I'm trying to use data from a csv file ( https://www.kaggle.com/jingbinxu/sample-of-car-data ). I only need the horsepower and weight columns as variables for the equation: ( 1/4 mile et = 6.290 * (weight/hp) ** .33 ), but it won't apply it. I don't know if the storage is working or I shouldn't do it as a class. When I run the program it doesn't show any errors, but it doesn't show results either. Then I got to plot the results, but I don't think it's even calculating and storing results. Any help is appreciated. Thanks in advance.
Here's the current code i have:
import numpy as np
class car_race_analysis():
def __init__(self, filename):
import numpy as np
self.data = np.genfromtxt(filename,delimiter= ',', skip_header = 1 )
def race_stats(self,w,h):
#cars in data
cars = np.unique(self.data[:,0])
#storage for output
race_times = []
#for each car
for car in cars:
#mask
mask = self.data[:,0] == car
#get data
w = self.data[mask,12]
h = self.data[mask,18]
#apply formula
qrtr_mile = 6.290 * ( w / h ) ** .33
race_times.append(qrtr_mile)
#new atribute
self.race_times = np.array(race_times)
print(race_times)
def trend_plotter(self):
import matlib.pyplot as plt
#inputs
self.race_stats
cars = np.unique(self.data[:,0])
#plot
plt.plot(cars,self.race_times)
plt.xlabel("Car")
plt.ylabel("1/4 Mile Time")
plt.savefig("trend_plot.png")
filename = 'car_data.csv'
Two problems:
I think you meant matplotlib instead of matlib. Make sure you install it pip3 install matplotlib --user and edit your code accordingly.
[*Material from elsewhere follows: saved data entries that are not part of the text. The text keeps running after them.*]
-- ==== Sys2Proof/Tests/Slice0.lean ====
section
/-! SUPPORT. Tests/Slice0.lean: the smoke tests of the static checks, the decoding of written-out words, vectors of
spec/95_test_vectors.md (each test names its source), and for every statement with hypotheses a witness that meets them. -/

set_option Elab.async false

namespace Sys2Proof.Tests

open Sys2Proof.Machine Sys2Proof.Safety

/-- The next state of an outcome, if it is one. -/
def nextOf (o : Host.Outcome State Fault Refusal) : Option State :=
  match o with
  | .next t => some t
  | .fault _ => none
  | .refused _ => none

/-- Something of the next state of an outcome. -/
def after {α : Type} (o : Host.Outcome State Fault Refusal) (f : State → α) : Option α := (nextOf o).map f

/-- The fault of an outcome, if it is one. -/
def faultOf (o : Host.Outcome State Fault Refusal) : Option Fault :=
  match o with
  | .next _ => none
  | .fault f => some f
  | .refused _ => none

theorem goesOn {o : Host.Outcome State Fault Refusal} (h : (nextOf o).isSome = true) : ∃ t, o = .next t := by
  cases o with
  | next t => exact ⟨t, rfl⟩
  | fault f => cases h
  | refused r => cases h

/-! ### Well-formedness: an ill-formed term for each check -/

theorem test_wf_reserved_bits : wordReservedClear 0x00000133#32 = false ∧ wordWf 0x00000133#32 = false := by decide
theorem test_wf_unassigned_opcode : opcodeAssigned 0x00000004#32 = false ∧ wordWf 0x00000004#32 = false := by decide
theorem test_wf_port_width : portAccessWf .byte 0x04 = false ∧ portAccessWf .half 0x04 = false := by decide
theorem test_wf_port_alignment : portAccessWf .word 0x06 = false := by decide
theorem test_wf_port_range : portAccessWf .word 0x100 = false := by decide
theorem test_wf_plane_range : HostOp.wf (.poke .dst (2 ^ 34) 1#8) = false ∧ HostOp.wf (.peek .src (2 ^ 34)) = false := by
  decide
theorem test_wf_events : HostOp.wf (.write .half 0x10 1#32) = false ∧ HostOp.wf (.read .word 0x12) = false := by decide
theorem test_wf_accepts : wordWf 0x00000033#32 = true ∧ portAccessWf .word 0xFC = true ∧
    HostOp.wf (.poke .src (2 ^ 34 - 1) 1#8) = true := by decide
theorem test_memory_wf : Memory.wf [(1, 0#8)] = false ∧ Memory.wf [(2, 1#8), (1, 1#8)] = false ∧
    Memory.wf [(1, 1#8), (1, 1#8)] = false ∧ Memory.wf [(1, 1#8), (2, 1#8)] = true := by decide
theorem test_reset_memory_wf : Memory.wf State.reset.src.bytes = true ∧ Memory.wf State.reset.dst.bytes = true := by
  decide

/-! ### Decoding: words written out bit by bit (R90, R91; K1) -/

theorem test_decode_control :
    decode 0b00000000_00000000_00000000_00000000#32 = .ok .nop ∧
    decode 0b00000000_00000000_00000000_00000001#32 = .ok .init ∧
    decode 0b00000000_00000000_00000000_00000010#32 = .ok .clrerr ∧
    decode 0b00000000_00000000_00000000_00000011#32 = .ok .sreset := ⟨rfl, rfl, rfl, rfl⟩
theorem test_decode_evaluator :
    decode 0b00000000_00000000_00000000_00010000#32 = .ok .poly ∧
    decode 0b00000000_00000000_00000000_00010001#32 = .ok .lut := ⟨rfl, rfl⟩
theorem test_decode_averaging :
    decode 0b00000000_00000000_00000000_00100000#32 = .ok .avg ∧
    decode 0b00000000_00000000_00000000_00100001#32 = .ok .expo := ⟨rfl, rfl⟩
theorem test_decode_transformer :
    decode 0b00000000_00000000_00000000_00110000#32 = .ok .copy ∧
    decode 0b00000000_00000000_00000000_00110001#32 = .ok .pixel ∧
    decode 0b00000000_00000000_00000000_00110010#32 = .ok .remap ∧
    decode 0b00000000_00000000_00000000_00110011#32 = .ok .xform := ⟨rfl, rfl, rfl, rfl⟩
theorem test_decode_unassigned :
    [0x04#32, 0x0F#32, 0x12#32, 0x22#32, 0x34#32, 0xFF#32].map decode =
      List.replicate 6 (.error .unassignedOpcode) := rfl
theorem test_decode_reserved :
    [0x00000133#32, 0x80000001#32, 0xFFFFFFFF#32].map decode = List.replicate 3 (.error .reservedBits) := rfl
theorem test_decode_bytes :
    decodeBytes [0x33#8, 0x00#8, 0x00#8, 0x00#8, 0xAB#8] = .ok (.xform, [0xAB#8]) ∧
    decodeBytes [0x00#8, 0x00#8, 0x00#8, 0x33#8] = .error .reservedBits ∧
    decodeBytes [0x33#8, 0x00#8] = .error .truncated := ⟨rfl, rfl, rfl⟩
theorem test_decode_table_word : decodeTableWord 32 0x21 = some .expo ∧ decodeTableWord 32 0x04 = none := ⟨rfl, rfl⟩

/-! ### The numeric functions (spec/95, T1, T2, A1 to A3, F1; expected values copied from there) -/

theorem test_poly_T1 : poly 0x3F000000#32 = 0x3EFFFFFA#32 ∧ poly 0x3FC00000#32 = 0xC12EAB00#32 ∧
    poly 0x7149F2CA#32 = 0xFF800000#32 := by decide +kernel
theorem test_table_T2 : tableEntry 100 255 = 0x3F3681C8#32 ∧ tableEntry 65535 65535 = 0x35200000#32 := by
  decide +kernel
theorem test_average_A1 : avgInt 788 8 255 = 0x3EC5C5C6#32 ∧ avgInt 7 3 255 = 0x3C15EB41#32 := by decide +kernel
theorem test_average_A2 : avgFlt 0x3FE333333C000000#64 3 = 0x3E4CCCCD#32 ∧
    sumFlt [0x3DCCCCCD#32, 0x3E4CCCCD#32, 0x3E99999A#32] = 0x3FE333333C000000#64 := by decide +kernel
theorem test_expo_A3 : expoOf 0x3EC5C5C6#32 0x41200000#32 = 0x3FBEFC7B#32 ∧
    expoOf 0x00000000#32 0xC1200000#32 = 0x80000000#32 := by decide +kernel
theorem test_quant_F1 : quant 0x3EFFFFFF#32 255 = 127 ∧ quant 0x3B008080#32 255 = 1 ∧
    quant 0x7F800000#32 255 = 255 := by decide +kernel
theorem test_curve_T4 : curve 0xC12E6666#32 0x3FF33333#32 = 0x00000000#32 ∧
    curve 0x7F800000#32 0xC0000000#32 = 0x00000000#32 ∧ curve 0x3F800000#32 0x41200000#32 = 0x3F800000#32 := by
  decide +kernel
Your previous code wasn't working because you weren't instantiating a class or running any methods. The only "work" your program did was to define the class and then set a filename variable.
To solve #2, replace your filename=... line with the code below.
Here's what it does:
It checks to see if the file is being run directly (i.e. from command prompt such as python3 <your_file_name>.py. If this class is being imported and used from a different python file, this code would not be executed. More reading: https://www.geeksforgeeks.org/what-does-the-if-name-main-do/
We instantiate a instance of your class and supply the filename variable since that it was your class' __init__ method expects.
We invoke the trend_plotter method on the instance of the class.
if __name__ == '__main__':
filename = 'car_data.csv'
car_analysis = car_race_analysis(filename)
car_analysis.trend_plotter()
Even with those changes, your program will not work because it has other errors. I made a guess at fixing it, which I've pasted below, but I strongly encourage you do diff my changes to understand what I altered to be sure it does what you want.
import numpy as np
import matplotlib.pyplot as plt
class car_race_analysis():
race_times = []
cars = []
def __init__(self, filename):
import numpy as np
self.data = np.genfromtxt(filename, delimiter=',', skip_header=1)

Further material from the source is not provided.